EXERCISE BRIEF
Among the entries below, one line contains "structure EncOut where" and another contains "the picture. -/". Transcribe those two lines and every line between them, exactly.

STUDY MATERIAL
►

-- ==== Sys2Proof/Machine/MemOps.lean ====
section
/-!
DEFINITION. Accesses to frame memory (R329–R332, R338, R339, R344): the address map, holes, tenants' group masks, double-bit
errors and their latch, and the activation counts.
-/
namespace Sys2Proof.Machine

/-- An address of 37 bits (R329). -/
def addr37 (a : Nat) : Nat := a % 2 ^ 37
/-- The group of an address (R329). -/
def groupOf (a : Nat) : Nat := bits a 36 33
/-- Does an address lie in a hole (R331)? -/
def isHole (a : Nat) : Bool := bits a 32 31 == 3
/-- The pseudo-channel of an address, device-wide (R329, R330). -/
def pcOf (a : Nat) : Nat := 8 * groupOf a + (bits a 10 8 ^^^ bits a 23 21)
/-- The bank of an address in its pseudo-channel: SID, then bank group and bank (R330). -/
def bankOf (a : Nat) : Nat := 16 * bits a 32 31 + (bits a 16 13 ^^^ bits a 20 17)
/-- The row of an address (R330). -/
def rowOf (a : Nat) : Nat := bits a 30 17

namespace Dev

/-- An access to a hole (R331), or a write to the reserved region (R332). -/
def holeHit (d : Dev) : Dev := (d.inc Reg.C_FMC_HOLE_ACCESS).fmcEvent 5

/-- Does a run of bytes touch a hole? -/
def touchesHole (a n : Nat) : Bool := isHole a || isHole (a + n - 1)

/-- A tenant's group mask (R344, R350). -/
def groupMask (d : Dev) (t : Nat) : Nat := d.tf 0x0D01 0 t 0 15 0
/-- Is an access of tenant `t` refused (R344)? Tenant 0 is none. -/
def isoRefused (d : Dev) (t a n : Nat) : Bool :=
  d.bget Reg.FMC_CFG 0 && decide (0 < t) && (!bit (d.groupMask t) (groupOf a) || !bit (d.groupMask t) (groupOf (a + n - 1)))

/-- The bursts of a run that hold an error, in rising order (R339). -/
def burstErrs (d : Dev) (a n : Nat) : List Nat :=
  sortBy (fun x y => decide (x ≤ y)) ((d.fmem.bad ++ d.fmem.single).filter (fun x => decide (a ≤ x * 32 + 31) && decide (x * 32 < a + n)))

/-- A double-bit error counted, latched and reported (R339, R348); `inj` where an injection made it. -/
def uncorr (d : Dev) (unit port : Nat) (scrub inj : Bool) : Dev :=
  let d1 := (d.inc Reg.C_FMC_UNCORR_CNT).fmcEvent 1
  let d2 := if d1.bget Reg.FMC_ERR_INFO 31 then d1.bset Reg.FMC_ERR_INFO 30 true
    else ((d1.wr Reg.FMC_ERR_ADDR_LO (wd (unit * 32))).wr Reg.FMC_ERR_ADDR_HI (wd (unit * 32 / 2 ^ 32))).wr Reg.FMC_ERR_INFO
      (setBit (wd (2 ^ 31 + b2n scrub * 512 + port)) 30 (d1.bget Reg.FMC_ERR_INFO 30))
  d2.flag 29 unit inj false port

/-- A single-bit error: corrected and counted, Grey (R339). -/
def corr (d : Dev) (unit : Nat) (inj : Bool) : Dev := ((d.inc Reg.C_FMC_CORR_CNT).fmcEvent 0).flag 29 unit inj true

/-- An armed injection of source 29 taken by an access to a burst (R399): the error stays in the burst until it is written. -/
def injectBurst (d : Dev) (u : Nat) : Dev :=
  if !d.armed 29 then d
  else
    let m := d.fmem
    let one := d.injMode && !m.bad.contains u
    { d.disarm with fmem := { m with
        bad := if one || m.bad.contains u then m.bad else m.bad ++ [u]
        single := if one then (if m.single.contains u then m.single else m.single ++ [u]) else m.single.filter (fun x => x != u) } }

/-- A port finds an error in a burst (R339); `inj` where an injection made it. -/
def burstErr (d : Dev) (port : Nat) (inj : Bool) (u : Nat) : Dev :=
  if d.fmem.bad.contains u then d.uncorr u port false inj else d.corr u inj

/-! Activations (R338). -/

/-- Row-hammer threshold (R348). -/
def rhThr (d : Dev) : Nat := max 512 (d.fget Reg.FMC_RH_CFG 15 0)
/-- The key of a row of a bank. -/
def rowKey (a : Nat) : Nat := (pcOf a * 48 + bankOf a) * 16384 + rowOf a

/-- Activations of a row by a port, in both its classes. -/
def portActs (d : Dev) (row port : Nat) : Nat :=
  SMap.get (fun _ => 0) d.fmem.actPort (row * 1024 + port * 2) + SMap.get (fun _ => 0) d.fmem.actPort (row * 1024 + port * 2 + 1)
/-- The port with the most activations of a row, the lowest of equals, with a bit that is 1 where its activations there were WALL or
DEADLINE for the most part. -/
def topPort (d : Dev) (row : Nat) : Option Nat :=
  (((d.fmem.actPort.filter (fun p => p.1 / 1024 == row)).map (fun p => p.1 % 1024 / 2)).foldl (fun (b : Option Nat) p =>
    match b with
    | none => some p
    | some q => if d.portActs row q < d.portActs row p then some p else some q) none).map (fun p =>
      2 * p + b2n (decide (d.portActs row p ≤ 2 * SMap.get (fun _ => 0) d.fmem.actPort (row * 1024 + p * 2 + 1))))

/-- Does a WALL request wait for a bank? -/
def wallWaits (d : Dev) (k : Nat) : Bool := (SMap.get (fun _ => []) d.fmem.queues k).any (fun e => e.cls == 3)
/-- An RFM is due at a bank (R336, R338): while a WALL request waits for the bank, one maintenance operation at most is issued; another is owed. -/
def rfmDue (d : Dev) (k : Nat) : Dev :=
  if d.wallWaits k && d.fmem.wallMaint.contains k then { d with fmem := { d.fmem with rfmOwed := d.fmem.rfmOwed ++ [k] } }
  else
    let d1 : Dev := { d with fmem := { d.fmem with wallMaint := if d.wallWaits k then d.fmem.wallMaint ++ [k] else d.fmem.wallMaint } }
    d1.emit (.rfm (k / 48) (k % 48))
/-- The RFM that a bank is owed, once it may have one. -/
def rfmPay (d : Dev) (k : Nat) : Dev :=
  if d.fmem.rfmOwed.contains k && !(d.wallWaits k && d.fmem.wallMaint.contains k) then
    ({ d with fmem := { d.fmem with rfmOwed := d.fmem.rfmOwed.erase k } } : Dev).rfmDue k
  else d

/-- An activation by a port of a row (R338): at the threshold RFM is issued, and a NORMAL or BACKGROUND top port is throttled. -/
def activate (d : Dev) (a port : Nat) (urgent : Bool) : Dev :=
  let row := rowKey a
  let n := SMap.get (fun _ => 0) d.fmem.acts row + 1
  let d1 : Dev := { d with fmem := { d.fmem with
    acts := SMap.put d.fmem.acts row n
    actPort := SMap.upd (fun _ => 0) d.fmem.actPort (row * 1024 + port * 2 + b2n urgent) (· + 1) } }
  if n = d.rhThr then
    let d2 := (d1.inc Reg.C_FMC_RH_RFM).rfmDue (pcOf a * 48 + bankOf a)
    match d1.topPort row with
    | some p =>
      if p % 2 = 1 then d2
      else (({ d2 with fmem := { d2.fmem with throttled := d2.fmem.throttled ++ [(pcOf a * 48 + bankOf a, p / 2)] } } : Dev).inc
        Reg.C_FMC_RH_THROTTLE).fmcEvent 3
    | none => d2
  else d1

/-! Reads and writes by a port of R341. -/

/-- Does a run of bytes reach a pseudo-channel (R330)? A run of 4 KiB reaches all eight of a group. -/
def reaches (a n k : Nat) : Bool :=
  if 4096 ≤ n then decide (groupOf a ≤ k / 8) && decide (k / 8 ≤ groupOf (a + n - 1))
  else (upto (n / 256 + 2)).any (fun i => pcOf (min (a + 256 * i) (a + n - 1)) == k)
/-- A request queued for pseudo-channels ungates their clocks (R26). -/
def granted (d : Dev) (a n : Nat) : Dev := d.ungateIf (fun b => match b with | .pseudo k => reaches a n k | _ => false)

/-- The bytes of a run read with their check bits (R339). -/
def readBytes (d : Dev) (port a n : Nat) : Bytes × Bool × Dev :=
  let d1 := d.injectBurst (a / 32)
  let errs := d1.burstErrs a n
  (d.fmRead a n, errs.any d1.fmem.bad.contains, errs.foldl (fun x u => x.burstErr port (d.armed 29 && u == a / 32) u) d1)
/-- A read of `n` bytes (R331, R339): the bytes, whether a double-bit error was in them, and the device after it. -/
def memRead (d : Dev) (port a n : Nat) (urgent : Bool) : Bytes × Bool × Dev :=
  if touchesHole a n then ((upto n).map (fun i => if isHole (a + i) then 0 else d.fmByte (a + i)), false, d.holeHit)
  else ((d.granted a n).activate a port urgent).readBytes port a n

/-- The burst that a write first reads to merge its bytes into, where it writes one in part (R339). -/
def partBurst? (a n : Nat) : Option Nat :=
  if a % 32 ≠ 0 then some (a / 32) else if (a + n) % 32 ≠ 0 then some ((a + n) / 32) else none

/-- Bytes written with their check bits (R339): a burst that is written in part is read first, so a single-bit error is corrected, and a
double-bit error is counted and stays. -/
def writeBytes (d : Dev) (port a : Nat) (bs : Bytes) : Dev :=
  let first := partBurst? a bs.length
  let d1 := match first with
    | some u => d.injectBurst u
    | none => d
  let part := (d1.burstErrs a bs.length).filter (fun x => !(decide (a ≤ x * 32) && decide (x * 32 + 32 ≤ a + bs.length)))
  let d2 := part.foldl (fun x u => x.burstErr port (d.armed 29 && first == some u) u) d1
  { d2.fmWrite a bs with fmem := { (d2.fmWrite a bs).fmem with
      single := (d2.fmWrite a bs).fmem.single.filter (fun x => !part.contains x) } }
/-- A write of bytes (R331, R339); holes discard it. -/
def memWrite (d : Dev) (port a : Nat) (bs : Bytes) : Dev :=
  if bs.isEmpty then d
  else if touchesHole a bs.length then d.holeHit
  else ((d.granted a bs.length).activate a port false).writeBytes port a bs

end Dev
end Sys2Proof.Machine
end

◄
►

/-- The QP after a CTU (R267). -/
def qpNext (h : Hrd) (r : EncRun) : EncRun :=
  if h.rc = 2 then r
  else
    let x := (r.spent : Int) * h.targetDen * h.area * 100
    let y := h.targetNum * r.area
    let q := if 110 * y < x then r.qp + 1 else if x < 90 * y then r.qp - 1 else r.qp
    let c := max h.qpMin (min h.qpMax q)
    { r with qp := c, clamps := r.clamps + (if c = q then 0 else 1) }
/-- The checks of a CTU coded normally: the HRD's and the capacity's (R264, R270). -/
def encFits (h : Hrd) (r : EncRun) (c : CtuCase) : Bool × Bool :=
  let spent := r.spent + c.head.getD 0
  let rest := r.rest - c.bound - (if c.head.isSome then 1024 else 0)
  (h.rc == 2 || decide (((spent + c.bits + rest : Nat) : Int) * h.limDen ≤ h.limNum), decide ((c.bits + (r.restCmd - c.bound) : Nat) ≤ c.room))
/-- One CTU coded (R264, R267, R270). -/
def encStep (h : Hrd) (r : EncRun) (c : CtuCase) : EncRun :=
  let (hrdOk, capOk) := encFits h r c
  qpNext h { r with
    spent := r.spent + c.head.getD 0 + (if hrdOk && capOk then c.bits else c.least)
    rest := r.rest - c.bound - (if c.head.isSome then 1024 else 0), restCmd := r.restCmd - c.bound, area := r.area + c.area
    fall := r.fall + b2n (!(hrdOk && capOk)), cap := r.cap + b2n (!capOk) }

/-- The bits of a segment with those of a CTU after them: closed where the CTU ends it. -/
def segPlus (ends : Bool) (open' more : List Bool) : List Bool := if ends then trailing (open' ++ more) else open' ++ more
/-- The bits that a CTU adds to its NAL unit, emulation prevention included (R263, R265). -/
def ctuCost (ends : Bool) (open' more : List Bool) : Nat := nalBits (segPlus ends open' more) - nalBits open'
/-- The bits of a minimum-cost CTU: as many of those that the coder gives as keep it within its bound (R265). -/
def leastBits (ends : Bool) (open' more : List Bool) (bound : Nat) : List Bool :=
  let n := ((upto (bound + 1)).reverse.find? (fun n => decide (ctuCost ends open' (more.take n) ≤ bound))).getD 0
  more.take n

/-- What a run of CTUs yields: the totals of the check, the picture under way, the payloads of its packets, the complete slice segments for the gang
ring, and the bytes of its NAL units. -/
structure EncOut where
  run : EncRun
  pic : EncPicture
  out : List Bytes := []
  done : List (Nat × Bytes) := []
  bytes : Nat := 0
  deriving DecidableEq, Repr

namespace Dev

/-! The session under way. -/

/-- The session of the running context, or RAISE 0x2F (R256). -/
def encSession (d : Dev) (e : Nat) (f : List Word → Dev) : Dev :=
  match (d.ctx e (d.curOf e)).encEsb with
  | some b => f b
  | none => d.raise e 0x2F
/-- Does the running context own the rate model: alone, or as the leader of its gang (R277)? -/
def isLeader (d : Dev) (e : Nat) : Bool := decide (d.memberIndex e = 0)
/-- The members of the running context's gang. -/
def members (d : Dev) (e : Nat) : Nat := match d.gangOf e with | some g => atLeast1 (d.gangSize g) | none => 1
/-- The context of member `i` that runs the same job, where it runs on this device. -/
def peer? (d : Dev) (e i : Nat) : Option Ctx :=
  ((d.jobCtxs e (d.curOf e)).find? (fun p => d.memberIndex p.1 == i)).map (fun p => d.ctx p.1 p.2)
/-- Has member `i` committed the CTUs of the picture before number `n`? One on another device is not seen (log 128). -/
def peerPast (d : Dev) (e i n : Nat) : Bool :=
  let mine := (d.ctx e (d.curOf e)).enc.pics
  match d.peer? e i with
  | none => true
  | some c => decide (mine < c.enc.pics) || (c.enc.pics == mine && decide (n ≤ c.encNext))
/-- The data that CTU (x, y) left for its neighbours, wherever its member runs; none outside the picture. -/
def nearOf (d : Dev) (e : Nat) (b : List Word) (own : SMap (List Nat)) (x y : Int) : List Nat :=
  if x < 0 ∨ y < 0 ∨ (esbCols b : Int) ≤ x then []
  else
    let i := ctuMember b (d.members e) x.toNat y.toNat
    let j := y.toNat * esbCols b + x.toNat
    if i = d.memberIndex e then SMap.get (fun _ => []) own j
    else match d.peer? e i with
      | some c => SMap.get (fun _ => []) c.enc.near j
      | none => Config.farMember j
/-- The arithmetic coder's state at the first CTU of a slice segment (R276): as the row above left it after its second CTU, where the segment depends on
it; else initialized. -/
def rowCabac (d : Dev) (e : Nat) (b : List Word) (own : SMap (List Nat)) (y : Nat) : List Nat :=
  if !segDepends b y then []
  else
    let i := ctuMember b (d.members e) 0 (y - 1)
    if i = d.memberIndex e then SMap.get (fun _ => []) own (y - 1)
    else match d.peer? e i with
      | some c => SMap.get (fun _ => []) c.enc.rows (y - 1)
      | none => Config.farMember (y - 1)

◄

SOLUTION FOR THIS PROBLEM
structure EncOut where
  run : EncRun
  pic : EncPicture
  out : List Bytes := []
  done : List (Nat × Bytes) := []
  bytes : Nat := 0
  deriving DecidableEq, Repr

namespace Dev

/-! The session under way. -/

/-- The session of the running context, or RAISE 0x2F (R256). -/
def encSession (d : Dev) (e : Nat) (f : List Word → Dev) : Dev :=
  match (d.ctx e (d.curOf e)).encEsb with
  | some b => f b
  | none => d.raise e 0x2F
/-- Does the running context own the rate model: alone, or as the leader of its gang (R277)? -/
def isLeader (d : Dev) (e : Nat) : Bool := decide (d.memberIndex e = 0)
/-- The members of the running context's gang. -/
def members (d : Dev) (e : Nat) : Nat := match d.gangOf e with | some g => atLeast1 (d.gangSize g) | none => 1
/-- The context of member `i` that runs the same job, where it runs on this device. -/
def peer? (d : Dev) (e i : Nat) : Option Ctx :=
  ((d.jobCtxs e (d.curOf e)).find? (fun p => d.memberIndex p.1 == i)).map (fun p => d.ctx p.1 p.2)
/-- Has member `i` committed the CTUs of the picture before number `n`? One on another device is not seen (log 128). -/
def peerPast (d : Dev) (e i n : Nat) : Bool :=
  let mine := (d.ctx e (d.curOf e)).enc.pics
  match d.peer? e i with
  | none => true
  | some c => decide (mine < c.enc.pics) || (c.enc.pics == mine && decide (n ≤ c.encNext))
/-- The data that CTU (x, y) left for its neighbours, wherever its member runs; none outside the picture. -/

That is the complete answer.